→ **Your objective**
Print nothing but the lines below starting at the line that holds "rem := 0x000031, crcok" and ending at the line that holds "decode 0b00010000011010000011101001111100 = .accept", including both, each exactly as written.

→ **Exercise inputs**
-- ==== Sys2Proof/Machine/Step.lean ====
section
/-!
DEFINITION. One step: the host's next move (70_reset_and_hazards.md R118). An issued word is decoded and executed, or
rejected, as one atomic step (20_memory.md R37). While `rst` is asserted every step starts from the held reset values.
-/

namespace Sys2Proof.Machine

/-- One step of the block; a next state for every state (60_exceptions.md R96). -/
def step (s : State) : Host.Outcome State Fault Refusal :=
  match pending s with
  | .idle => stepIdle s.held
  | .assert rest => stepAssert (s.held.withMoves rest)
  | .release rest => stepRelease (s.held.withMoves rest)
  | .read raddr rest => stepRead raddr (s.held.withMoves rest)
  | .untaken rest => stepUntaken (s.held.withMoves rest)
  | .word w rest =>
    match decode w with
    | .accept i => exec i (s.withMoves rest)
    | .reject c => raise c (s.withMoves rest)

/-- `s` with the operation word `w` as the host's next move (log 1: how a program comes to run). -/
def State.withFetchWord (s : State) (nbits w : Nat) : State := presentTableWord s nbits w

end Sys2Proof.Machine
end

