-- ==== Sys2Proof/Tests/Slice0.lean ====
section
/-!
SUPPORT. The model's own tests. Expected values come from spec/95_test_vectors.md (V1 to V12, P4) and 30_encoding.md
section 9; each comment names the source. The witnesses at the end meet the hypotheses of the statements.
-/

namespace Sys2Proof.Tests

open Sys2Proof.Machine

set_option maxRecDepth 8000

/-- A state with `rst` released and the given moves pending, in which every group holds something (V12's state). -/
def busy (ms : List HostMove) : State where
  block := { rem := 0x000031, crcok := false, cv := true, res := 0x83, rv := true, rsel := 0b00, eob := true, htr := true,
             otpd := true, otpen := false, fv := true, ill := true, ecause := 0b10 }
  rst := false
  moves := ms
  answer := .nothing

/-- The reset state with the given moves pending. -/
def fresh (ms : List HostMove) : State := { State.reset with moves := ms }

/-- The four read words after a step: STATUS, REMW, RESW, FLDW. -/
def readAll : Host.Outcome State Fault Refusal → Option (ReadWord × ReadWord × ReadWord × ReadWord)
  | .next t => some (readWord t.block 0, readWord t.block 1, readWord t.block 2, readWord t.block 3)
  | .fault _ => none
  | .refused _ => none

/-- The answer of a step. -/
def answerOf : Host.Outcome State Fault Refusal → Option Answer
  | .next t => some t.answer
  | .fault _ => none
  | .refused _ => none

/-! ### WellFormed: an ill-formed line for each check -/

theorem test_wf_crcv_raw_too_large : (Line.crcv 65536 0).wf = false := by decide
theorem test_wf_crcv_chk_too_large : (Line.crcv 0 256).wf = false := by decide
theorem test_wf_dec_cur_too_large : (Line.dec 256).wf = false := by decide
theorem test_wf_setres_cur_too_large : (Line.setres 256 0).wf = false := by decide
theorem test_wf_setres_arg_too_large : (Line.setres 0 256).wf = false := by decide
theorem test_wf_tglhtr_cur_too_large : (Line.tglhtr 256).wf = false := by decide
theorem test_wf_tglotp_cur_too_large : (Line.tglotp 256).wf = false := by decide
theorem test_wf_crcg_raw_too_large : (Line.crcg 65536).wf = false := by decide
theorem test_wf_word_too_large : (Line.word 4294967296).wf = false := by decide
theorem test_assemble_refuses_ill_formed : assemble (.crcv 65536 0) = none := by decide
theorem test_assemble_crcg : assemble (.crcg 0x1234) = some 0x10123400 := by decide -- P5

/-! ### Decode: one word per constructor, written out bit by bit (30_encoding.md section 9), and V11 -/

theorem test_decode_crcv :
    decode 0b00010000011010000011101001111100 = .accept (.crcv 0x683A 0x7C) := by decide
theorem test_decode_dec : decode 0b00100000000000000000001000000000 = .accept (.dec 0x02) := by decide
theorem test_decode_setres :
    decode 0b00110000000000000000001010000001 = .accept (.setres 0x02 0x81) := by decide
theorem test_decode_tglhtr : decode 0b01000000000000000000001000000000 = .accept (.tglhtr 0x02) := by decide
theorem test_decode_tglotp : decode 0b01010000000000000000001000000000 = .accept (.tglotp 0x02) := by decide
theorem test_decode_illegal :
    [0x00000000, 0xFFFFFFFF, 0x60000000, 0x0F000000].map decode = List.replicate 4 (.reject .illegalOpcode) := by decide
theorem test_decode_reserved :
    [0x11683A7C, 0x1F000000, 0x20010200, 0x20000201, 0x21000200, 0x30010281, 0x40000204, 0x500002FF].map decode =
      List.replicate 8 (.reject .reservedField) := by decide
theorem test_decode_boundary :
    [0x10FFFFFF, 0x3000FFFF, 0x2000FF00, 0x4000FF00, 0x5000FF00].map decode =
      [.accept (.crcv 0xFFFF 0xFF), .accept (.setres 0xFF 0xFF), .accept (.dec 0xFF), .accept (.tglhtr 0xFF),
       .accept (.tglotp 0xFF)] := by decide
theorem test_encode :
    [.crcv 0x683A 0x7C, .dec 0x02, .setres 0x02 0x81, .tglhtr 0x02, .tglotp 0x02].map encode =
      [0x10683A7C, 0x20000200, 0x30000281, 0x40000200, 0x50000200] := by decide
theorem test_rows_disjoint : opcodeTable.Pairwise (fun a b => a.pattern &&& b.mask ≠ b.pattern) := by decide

→ **Task response**
  block := { rem := 0x000031, crcok := false, cv := true, res := 0x83, rv := true, rsel := 0b00, eob := true, htr := true,
             otpd := true, otpen := false, fv := true, ill := true, ecause := 0b10 }
  rst := false
  moves := ms
  answer := .nothing

/-- The reset state with the given moves pending. -/
def fresh (ms : List HostMove) : State := { State.reset with moves := ms }

/-- The four read words after a step: STATUS, REMW, RESW, FLDW. -/
def readAll : Host.Outcome State Fault Refusal → Option (ReadWord × ReadWord × ReadWord × ReadWord)
  | .next t => some (readWord t.block 0, readWord t.block 1, readWord t.block 2, readWord t.block 3)
  | .fault _ => none
  | .refused _ => none

/-- The answer of a step. -/
def answerOf : Host.Outcome State Fault Refusal → Option Answer
  | .next t => some t.answer
  | .fault _ => none
  | .refused _ => none

/-! ### WellFormed: an ill-formed line for each check -/

theorem test_wf_crcv_raw_too_large : (Line.crcv 65536 0).wf = false := by decide
theorem test_wf_crcv_chk_too_large : (Line.crcv 0 256).wf = false := by decide
theorem test_wf_dec_cur_too_large : (Line.dec 256).wf = false := by decide
theorem test_wf_setres_cur_too_large : (Line.setres 256 0).wf = false := by decide
theorem test_wf_setres_arg_too_large : (Line.setres 0 256).wf = false := by decide
theorem test_wf_tglhtr_cur_too_large : (Line.tglhtr 256).wf = false := by decide
theorem test_wf_tglotp_cur_too_large : (Line.tglotp 256).wf = false := by decide
theorem test_wf_crcg_raw_too_large : (Line.crcg 65536).wf = false := by decide
theorem test_wf_word_too_large : (Line.word 4294967296).wf = false := by decide
theorem test_assemble_refuses_ill_formed : assemble (.crcv 65536 0) = none := by decide
theorem test_assemble_crcg : assemble (.crcg 0x1234) = some 0x10123400 := by decide -- P5

/-! ### Decode: one word per constructor, written out bit by bit (30_encoding.md section 9), and V11 -/

theorem test_decode_crcv :
    decode 0b00010000011010000011101001111100 = .accept (.crcv 0x683A 0x7C) := by decide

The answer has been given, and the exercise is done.